**Work to be completed**
Using the records below, transcribe word for word the stretch from the line that contains "(s.setMaster v).ppu = s.ppu := rfl" through the line that contains "(s.setDma v).addrAbs = s.addrAbs := rfl", both end lines included, and nothing else.

**Records provided**
────────────────────────────────────────

@[simp] theorem State.setMaster_a (v : Nat) : (s.setMaster v).a = s.a := rfl
@[simp] theorem State.setMaster_x (v : Nat) : (s.setMaster v).x = s.x := rfl
@[simp] theorem State.setMaster_y (v : Nat) : (s.setMaster v).y = s.y := rfl
@[simp] theorem State.setMaster_sp (v : Nat) : (s.setMaster v).sp = s.sp := rfl
@[simp] theorem State.setMaster_pc (v : Nat) : (s.setMaster v).pc = s.pc := rfl
@[simp] theorem State.setMaster_p (v : Nat) : (s.setMaster v).p = s.p := rfl
@[simp] theorem State.setMaster_opcode (v : Nat) : (s.setMaster v).opcode = s.opcode := rfl
@[simp] theorem State.setMaster_addrAbs (v : Nat) : (s.setMaster v).addrAbs = s.addrAbs := rfl
@[simp] theorem State.setMaster_addrRel (v : Nat) : (s.setMaster v).addrRel = s.addrRel := rfl
@[simp] theorem State.setMaster_fetched (v : Nat) : (s.setMaster v).fetched = s.fetched := rfl
@[simp] theorem State.setMaster_cycles (v : Nat) : (s.setMaster v).cycles = s.cycles := rfl
@[simp] theorem State.setMaster_clockCount (v : Nat) : (s.setMaster v).clockCount = s.clockCount := rfl
@[simp] theorem State.setMaster_ram (v : Nat) : (s.setMaster v).ram = s.ram := rfl
@[simp] theorem State.setMaster_padSr0 (v : Nat) : (s.setMaster v).padSr0 = s.padSr0 := rfl
@[simp] theorem State.setMaster_padSr1 (v : Nat) : (s.setMaster v).padSr1 = s.padSr1 := rfl
@[simp] theorem State.setMaster_master (v : Nat) : (s.setMaster v).master = v := rfl
@[simp] theorem State.setMaster_dma (v : Nat) : (s.setMaster v).dma = s.dma := rfl
@[simp] theorem State.setMaster_ppu (v : Nat) : (s.setMaster v).ppu = s.ppu := rfl
@[simp] theorem State.setMaster_cart (v : Nat) : (s.setMaster v).cart = s.cart := rfl
@[simp] theorem State.setMaster_params (v : Nat) : (s.setMaster v).params = s.params := rfl
@[simp] theorem State.setMaster_irqEvents (v : Nat) : (s.setMaster v).irqEvents = s.irqEvents := rfl
@[simp] theorem State.setMaster_resets (v : Nat) : (s.setMaster v).resets = s.resets := rfl

@[simp] theorem State.setDma_a (v : Dma) : (s.setDma v).a = s.a := rfl
@[simp] theorem State.setDma_x (v : Dma) : (s.setDma v).x = s.x := rfl
@[simp] theorem State.setDma_y (v : Dma) : (s.setDma v).y = s.y := rfl
@[simp] theorem State.setDma_sp (v : Dma) : (s.setDma v).sp = s.sp := rfl
@[simp] theorem State.setDma_pc (v : Dma) : (s.setDma v).pc = s.pc := rfl
@[simp] theorem State.setDma_p (v : Dma) : (s.setDma v).p = s.p := rfl
@[simp] theorem State.setDma_opcode (v : Dma) : (s.setDma v).opcode = s.opcode := rfl
@[simp] theorem State.setDma_addrAbs (v : Dma) : (s.setDma v).addrAbs = s.addrAbs := rfl
@[simp] theorem State.setDma_addrRel (v : Dma) : (s.setDma v).addrRel = s.addrRel := rfl
@[simp] theorem State.setDma_fetched (v : Dma) : (s.setDma v).fetched = s.fetched := rfl
@[simp] theorem State.setDma_cycles (v : Dma) : (s.setDma v).cycles = s.cycles := rfl
@[simp] theorem State.setDma_clockCount (v : Dma) : (s.setDma v).clockCount = s.clockCount := rfl
@[simp] theorem State.setDma_ram (v : Dma) : (s.setDma v).ram = s.ram := rfl
@[simp] theorem State.setDma_padSr0 (v : Dma) : (s.setDma v).padSr0 = s.padSr0 := rfl
@[simp] theorem State.setDma_padSr1 (v : Dma) : (s.setDma v).padSr1 = s.padSr1 := rfl
@[simp] theorem State.setDma_master (v : Dma) : (s.setDma v).master = s.master := rfl
@[simp] theorem State.setDma_dma (v : Dma) : (s.setDma v).dma = v := rfl
@[simp] theorem State.setDma_ppu (v : Dma) : (s.setDma v).ppu = s.ppu := rfl
@[simp] theorem State.setDma_cart (v : Dma) : (s.setDma v).cart = s.cart := rfl
@[simp] theorem State.setDma_params (v : Dma) : (s.setDma v).params = s.params := rfl
@[simp] theorem State.setDma_irqEvents (v : Dma) : (s.setDma v).irqEvents = s.irqEvents := rfl
@[simp] theorem State.setDma_resets (v : Dma) : (s.setDma v).resets = s.resets := rfl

────────────────────────────────────────

**Worked solution**
@[simp] theorem State.setMaster_ppu (v : Nat) : (s.setMaster v).ppu = s.ppu := rfl
@[simp] theorem State.setMaster_cart (v : Nat) : (s.setMaster v).cart = s.cart := rfl
@[simp] theorem State.setMaster_params (v : Nat) : (s.setMaster v).params = s.params := rfl
@[simp] theorem State.setMaster_irqEvents (v : Nat) : (s.setMaster v).irqEvents = s.irqEvents := rfl
@[simp] theorem State.setMaster_resets (v : Nat) : (s.setMaster v).resets = s.resets := rfl

@[simp] theorem State.setDma_a (v : Dma) : (s.setDma v).a = s.a := rfl
@[simp] theorem State.setDma_x (v : Dma) : (s.setDma v).x = s.x := rfl
@[simp] theorem State.setDma_y (v : Dma) : (s.setDma v).y = s.y := rfl
@[simp] theorem State.setDma_sp (v : Dma) : (s.setDma v).sp = s.sp := rfl
@[simp] theorem State.setDma_pc (v : Dma) : (s.setDma v).pc = s.pc := rfl
@[simp] theorem State.setDma_p (v : Dma) : (s.setDma v).p = s.p := rfl
@[simp] theorem State.setDma_opcode (v : Dma) : (s.setDma v).opcode = s.opcode := rfl
@[simp] theorem State.setDma_addrAbs (v : Dma) : (s.setDma v).addrAbs = s.addrAbs := rfl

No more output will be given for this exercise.